The arguments used by Will above could equally have been used against the Stuarts. When Liz I died she had no descendants. So the thrown fell to the great grandson of her aunt Mary Tudor - I think that makes him her cousin twice removed.

There are always those who will claim that the throne has been stolen. Before Elizabeth I came to the throne her elder half sister Mary I reigned. Mary was second in line to the throne after Henry VIII, so when Henry's son Edward VI died it should have been a simple matter for Mary to become queen. However Edward was protestant and his half sister catholic, so Ed attempted to remove Mary from the line of succession so that Lady Jane Gray, a cousin, would become monarch. Mary deposed Jane by force after only nine days and was crowned. There were those (mostly protestants) who claimed that Mary had stolen the crown. Equally there were those (mostly catholics) who claimed that the crown was never Jane's to claim in the first place. Who was right? Well Mary's supporters of course. Why? Because Mary won.

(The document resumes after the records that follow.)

-- ==== Sys2Proof/Certificates/Slice0/Obligations.lean ====
section
/-! DEFINITION. The statements handed to the provers, one `def Obligations.<Name> : Prop` each, in the order of OBLIGATIONS.json. -/

section Slice0Statements

open Sys2Proof Sys2Proof.Machine
open Sys2Proof.Config (Cfg Stage Dir RsState)

/-! ### Encoding (30_encoding.md) -/

/-- 30 R82, R87: decoding the words of a well-formed command gives the command back, every operand at every value. -/
def Obligations.DecodeOfEncode : Prop :=
  ∀ i : Instr, WellFormed i → decode (encode i).1 (encode i).2 = .ok i

/-- 30 R87: words that decode are the words the encoder writes for what they decode to: no bit is dropped. -/
def Obligations.EncodeOfDecode : Prop :=
  ∀ (cw : CmdWord) (opds : List Word) (i : Instr), decode cw opds = .ok i → encode i = (cw, opds) ∧ WellFormed i

/-- 30 R87, whole: the opcode is looked up first, then the reserved bits are checked; every word is exactly one command or
illegal; only the operand count of FRAME (op 0x09) depends on the state, and it is `NCH`. -/
def Obligations.DecoderCoversEveryWord : Prop :=
  (∀ (cw : CmdWord) (opds : List Word),
    ((∀ op : Op, op.code ≠ opField cw) ∧ decode cw opds = .error .illegalOpcode)
    ∨ ∃ op : Op, op.code = opField cw ∧ (∀ op' : Op, op'.code = opField cw → op' = op)
        ∧ (immField cw &&& ~~~op.format.usedImm ≠ 0 → decode cw opds = .error .reservedBits)
        ∧ (immField cw &&& ~~~op.format.usedImm = 0 →
            ∀ n ≤ 2, opds.length = op.format.operandWords n →
              ∃ i, decode cw opds = .ok i ∧ i.op = op ∧ i.imm = immField cw ∧ i.operands = opds))
  ∧ (∀ (cw : CmdWord) (s s' : State), opField cw ≠ 0x09 → s.operandsFor cw = s'.operandsFor cw)
  ∧ ∀ (cw : CmdWord) (s : State), opField cw = 0x09 → s.core.life ≠ .unconf → s.operandsFor cw = s.core.nch.count

/-- 30 R81, R82 and the examples of 40 and 41: some words written out from the encoding decode to their commands. -/
def Obligations.WrittenWordsDecode : Prop :=
  decode 0x01000000 [] = .ok .reset
    ∧ decode 0x02000012 [0x40E7700000000000] = .ok (.prepare 2 1 0x40E7700000000000)
    ∧ decode 0x09000000 [0x3FD0000000000000, 0xBFE0000000000000] = .ok (.frame [0x3FD0000000000000, 0xBFE0000000000000])
    ∧ decode 0x10000000 [0x3FE0000000000000] = .ok (.setig 0x3FE0000000000000)
    ∧ decode 0x14000001 [] = .ok (.setclip true)
    ∧ decode 0x16000003 [] = .ok (.setos 3)
    ∧ decode 0x17000001 [] = .ok (.setphase .lin)
    ∧ decode 0x22000000 [] = .ok .getmeter

/-- 30 R91, whole: the opcode bytes in no row of the map are exactly the listed ones, 0x00 among them; a command word with one
of them consumes no operand word and is refused with `E_ILLEGAL`: `PROTO` is set and nothing else of the core changes. -/
def Obligations.IllegalOpcodesRefused : Prop :=
  (∀ b : BitVec 8, illegalOp b = true ↔ ∀ op : Op, op.code ≠ b)
  ∧ illegalOp (opField 0x00000000) = true
  ∧ ∀ (s : State) (cw : CmdWord) (rest : List Move), s.port.moves = .command cw :: rest → illegalOp (opField cw) = true →
      step s = .next
        { s with
          core := { s.core with proto := true }
          port := { s.port with moves := rest, responses := s.port.responses ++ [⟨.eIllegal, []⟩] } }

/-- 30 R92, whole: a legal opcode with a reserved bit set is refused as 30 R91 says after the operand words of its format are
consumed; unsupported values of `nch` and `fmt` are no reserved encodings: they decode, and PREPARE refuses them with
`E_FORMAT`. -/
def Obligations.ReservedBitsRefused : Prop :=
  (∀ (s : State) (cw : CmdWord) (rest : List Move) (op : Op), s.port.moves = .command cw :: rest → op.code = opField cw →
    immField cw &&& ~~~op.format.usedImm ≠ 0 → op.format.operandWords s.core.frameOperands ≤ s.port.operands.length →
      step s = .next
        { s with
          core := { s.core with proto := true }
          port :=
            { s.port with
              moves := rest, operands := s.port.operands.drop (op.format.operandWords s.core.frameOperands)
              responses := s.port.responses ++ [⟨.eIllegal, []⟩] } })
  ∧ ∀ (nch fmt : BitVec 4) (rate : Word) (s : State),
      decode (0x02000000 ||| (fmt.setWidth 32 <<< 4) ||| nch.setWidth 32) [rate] = .ok (.prepare nch fmt rate)
      ∧ (s.core.life = .unconf ∨ s.core.life = .ready → (nch ≠ 1 ∧ nch ≠ 2) ∨ (fmt ≠ 0 ∧ fmt ≠ 1) →
          exec (.prepare nch fmt rate) s = .next (s.respond .eFormat []))

/-! ### The step (20_memory.md R66, 70_reset_and_hazards.md R331, R338 to R341) -/

/-- 20 R66, 30 R80: when the command at the head of the port decodes to `i`, the step is `exec i` on the state with the command
word and its operand words taken from the port. -/
def Obligations.StepRunsDecoded : Prop :=
  ∀ (s : State) (cw : CmdWord) (rest : List Move) (i : Instr), s.port.moves = .command cw :: rest →
    s.operandsFor cw ≤ s.port.operands.length → decode cw (s.port.operands.take (s.operandsFor cw)) = .ok i →
      step s = exec i
        { s with port := { s.port with moves := rest, operands := s.port.operands.drop (s.operandsFor cw) } }

/-- 30 R80: the words of any well-formed command, put at the head of the port, make the next step run exactly that command
(FRAME with as many samples as the state's `NCH` asks for). -/
def Obligations.PlacedCommandRuns : Prop :=
  ∀ (i : Instr) (s : State), WellFormed i → i.operands.length = i.op.format.operandWords s.core.frameOperands →
    step (s.placeCommand (encode i).1 (encode i).2) = exec i s

/-- 70 R340, R341, 30 R80: every state has a next state, and every command word whose operand words are there, legal or not, is
answered with exactly one response, consuming exactly its words. -/
def Obligations.EveryCommandAnswered : Prop :=
  (∀ s : State, ∃ t, step s = .next t)
  ∧ ∀ (s : State) (cw : CmdWord) (rest : List Move), s.port.moves = .command cw :: rest →
      s.operandsFor cw ≤ s.port.operands.length →
        ∃ t r, step s = .next t ∧ t.port =
          { s.port with
            moves := rest, operands := s.port.operands.drop (s.operandsFor cw), responses := s.port.responses ++ [r] }

/-- 70 R341. The model's choice (log 1, log 2): with no move left, or with operand words still missing, the core waits and no
state changes. -/
def Obligations.WaitsForTheHost : Prop :=
  (∀ s : State, s.port.moves = [] → step s = .next s)
  ∧ ∀ (s : State) (cw : CmdWord) (rest : List Move), s.port.moves = .command cw :: rest →
      s.port.operands.length < s.operandsFor cw → step s = .next s

/-- 70 R330, R331, 20 R64, R71. The model's choice (log 5, log 6): a pulse of the reset pin between two commands reaches the core's
reset state without a response; the meter observer gets the whole record and changes no state of the core. -/
def Obligations.PinAndObserver : Prop :=
  (∀ (s : State) (rest : List Move), s.port.moves = .resetPin :: rest →
    step s = .next { s with core := State.reset.core, port := { s.port with moves := rest } })
  ∧ ∀ (s : State) (rest : List Move), s.port.moves = .observe :: rest →
      step s = .next { s with port := { s.port with moves := rest, observed := s.port.observed ++ [s.core.meter] } }

/-! ### What every reachable state satisfies -/

/-- 10 R55 and the model's values of unwritten registers (log 8): the invariant holds right after reset. -/
def Obligations.InvHoldsAtReset : Prop := State.reset.core.Inv

/-- The invariant (10 R20, R31, R37, R42, R43, R47, R51, 20 R70, 44 R207) holds after every step from a state that meets it,
whatever the host, the pin and the observer do. -/
def Obligations.InvKeptByStep : Prop :=
  ∀ s t : State, s.core.Inv → step s = .next t → t.core.Inv

/-! ### Reset and the status register (10_state.md R36, R55) -/

/-- 40 R101, 10 R55: RESET completes in every state with `OK` and leaves every value that 10 R55 gives (the values of unwritten
registers are the model's choice, log 8, and are not stated); the port beyond the response and the model's count of free values
stay (log 12). -/
def Obligations.ResetRestores : Prop :=
  ∀ s : State, ∃ t, exec .reset s = .next t
    ∧ t.core.life = .unconf ∧ t.core.blkcnt = 0 ∧ t.core.status = 0 ∧ t.irqLatchg = false ∧ t.core.lat = 0 ∧ t.core.mseq = 0
    ∧ t.core.meter.words = List.replicate 8 0
    ∧ (∀ p ∈ [t.core.pending, t.core.active],
        p.ig = cOne ∧ p.og = cOne ∧ p.mix = cOne ∧ p.curve = cHalf ∧ p.clip = false ∧ p.split = false ∧ p.os = 0
          ∧ p.phase = .min ∧ p.envm = .peak)
    ∧ t.core.curve = ⟨0x3FF8000000000000, 0x8000000000000000, 0xBFE0000000000000, 0x3FB0000000000000⟩
    ∧ (∀ ch ∈ [t.core.chan0, t.core.chan1],
        (∀ k : Stage, (∀ w ∈ ch.hup.get k, w = 0) ∧ ∀ w ∈ ch.hdn.get k, w = 0)
          ∧ ch.lps = 0 ∧ ch.lpy = 0 ∧ ch.hps = 0 ∧ ch.hpy = 0 ∧ ch.lq = []
          ∧ ch.envIn = cMinusHundred ∧ ch.envOut = cMinusHundred ∧ ch.rsUp = none ∧ ch.rsDn = none)
    ∧ t.port = { s.port with responses := s.port.responses ++ [⟨.ok, []⟩] } ∧ t.freeCount = s.freeCount

/-- 10 R36, whole: the layout of `STATUS`, its reset value, its zero-extended read-out, and the only commands that set or clear
each of its bits. -/
def Obligations.StatusRegister : Prop :=
  (∀ c : Core,
    c.status.extractLsb' 0 2 = c.life.code ∧ c.status.getLsbD 2 = c.latchg ∧ c.status.getLsbD 3 = false
      ∧ c.status.getLsbD 4 = c.xloW ∧ c.status.getLsbD 5 = c.xhiW ∧ c.status.getLsbD 6 = c.decayW
      ∧ c.status.getLsbD 7 = false ∧ c.status.getLsbD 8 = c.nonfin ∧ c.status.getLsbD 9 = c.rsfault
      ∧ c.status.getLsbD 10 = c.proto ∧ c.status.extractLsb' 11 21 = 0)
  ∧ State.reset.core.status = 0
  ∧ (∀ s : State, exec .getstat s = .next (s.respond .ok [s.core.status.setWidth 64]))
  ∧ (∀ (i : Instr) (s t : State), exec i s = .next t →
      (t.core.life ≠ s.core.life → i.op ∈ [Op.reset, Op.prepare, Op.start, Op.stop, Op.blkbegin, Op.blkend])
      ∧ (s.core.latchg = false → t.core.latchg = true → i = .blkbegin ∧ s.core.modeDiffers = true)
      ∧ (s.core.latchg = true → t.core.latchg = false → i = .reset ∨ (i.op = .prepare ∧ t.lastCode = some .ok))
      ∧ (s.core.xloW = false → t.core.xloW = true → i.op = .setxlo) ∧ (s.core.xloW = true → t.core.xloW = false → i = .reset)
      ∧ (s.core.xhiW = false → t.core.xhiW = true → i.op = .setxhi) ∧ (s.core.xhiW = true → t.core.xhiW = false → i = .reset)
      ∧ (s.core.decayW = false → t.core.decayW = true → i.op = .setdecay)
      ∧ (s.core.decayW = true → t.core.decayW = false → i = .reset)
      ∧ (s.core.nonfin = false → t.core.nonfin = true → i.op = .frame)
      ∧ (s.core.nonfin = true → t.core.nonfin = false → i = .reset)
      ∧ (s.core.rsfault = false → t.core.rsfault = true → i.op = .frame)
      ∧ (s.core.rsfault = true → t.core.rsfault = false → i = .reset)
      ∧ (s.core.proto = false → t.core.proto = true → t.lastCode = some .eState)
      ∧ (s.core.proto = true → t.core.proto = false → i = .reset))

/-! ### Lifecycle and refusals (40_lifecycle_commands.md R100, 60_exceptions.md) -/

/-- 40 R100, whole (`accepts` and `lifeAfter` are its table): a cell "—" refuses with `E_STATE` and changes nothing but
`PROTO`; an accepted command that answers `OK` leaves the state of its cell, one that answers another code stays. -/
def Obligations.LifecycleTable : Prop :=
  ∀ (i : Instr) (s : State), ∃ t, exec i s = .next t
    ∧ (accepts i s.core.life = false →
        t = { s with
              core := { s.core with proto := true }
              port := { s.port with responses := s.port.responses ++ [⟨.eState, []⟩] } })
    ∧ (accepts i s.core.life = true → t.lastCode ≠ some .eState
        ∧ (t.lastCode = some .ok → t.core.life = lifeAfter i s.core.life)
        ∧ (t.lastCode ≠ some .ok → t.core.life = s.core.life))

/-- 60 R301, whole: a refusal answers its code with no result word; every piece of the core's state keeps its value, but that
`E_ILLEGAL` and `E_STATE` set `PROTO`; only RESET (the command or the pin) clears `PROTO`. -/
def Obligations.RefusalsArePrecise : Prop :=
  (∀ (s t : State) (cw : CmdWord) (rest : List Move) (code : RespCode) (results : List Word),
    s.port.moves = .command cw :: rest → s.operandsFor cw ≤ s.port.operands.length → step s = .next t →
    t.port.responses = s.port.responses ++ [⟨code, results⟩] → code ≠ .ok →
      results = [] ∧ t.core = { s.core with proto := s.core.proto || code == .eIllegal || code == .eState }
        ∧ t.freeCount = s.freeCount ∧ t.port.observed = s.port.observed)
  ∧ (∀ s t : State, step s = .next t → s.core.proto = true → t.core.proto = false →
      s.port.moves.head? = some (.command 0x01000000) ∨ s.port.moves.head? = some .resetPin)
  ∧ ([RespCode.eIllegal, .eState, .eFormat, .eConfig, .eRange].map fun code => (⟨code, []⟩ : Response).rsp) = [1, 2, 3, 4, 5]

/-- 60 R302, whole: these commands answer `OK` in every state, and FRAME, BLKBEGIN, BLKEND, START and STOP in the state that
allows them. -/
def Obligations.NeverRefused : Prop :=
  (∀ (i : Instr) (s : State),
    i.op ∈ [Op.reset, .setclip, .setsplit, .setos, .setphase, .setenvm, .getlat, .getstat, .getmeter] →
      ∃ t, exec i s = .next t ∧ t.lastCode = some .ok)
  ∧ ∀ (i : Instr) (s : State), i.op ∈ [Op.frame, .blkbegin, .blkend, .start, .stop] → accepts i s.core.life = true →
      ∃ t, exec i s = .next t ∧ t.lastCode = some .ok

/-- 60 R306, 40 R108: the level of `irq_latchg` is the bit `LATCHG`; BLKBEGIN sets it where the pending mode differs and never
clears it, a successful PREPARE and RESET clear it, every other command leaves it. -/
def Obligations.RequestLine : Prop :=
  ∀ (i : Instr) (s t : State), exec i s = .next t →
    t.irqLatchg = t.core.status.getLsbD 2
      ∧ t.irqLatchg =
        if i = .reset ∨ (i.op = .prepare ∧ t.lastCode = some .ok) then false
        else if i = .blkbegin ∧ s.core.life = .active then
          s.irqLatchg || decide (s.core.pending.os ≠ s.core.active.os ∨ s.core.pending.phase ≠ s.core.active.phase)
        else s.irqLatchg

And what exactly is English or British anyway? Celtic? Jute? Saxon? Angle? Viking? Norman? Remember that King Harold was a Saxon (and there were several other claimants to his throne) but he was deposed by William I (the Conqueror or the Bastard) by invasion.

If we're going to start talking about the right to the throne where do you draw the line. Was William the rightful king or should it have been Edgar? Was Harold the rightful monarch in the first place? Such disputes go right back to Egbert in 802. If you go back over all the disputed monarchs in the last 1,210 years the number of descendants with some sort of claim to the throne must run to six figures.

One thing is for sure, however, the rightful monarch is the one with the crown.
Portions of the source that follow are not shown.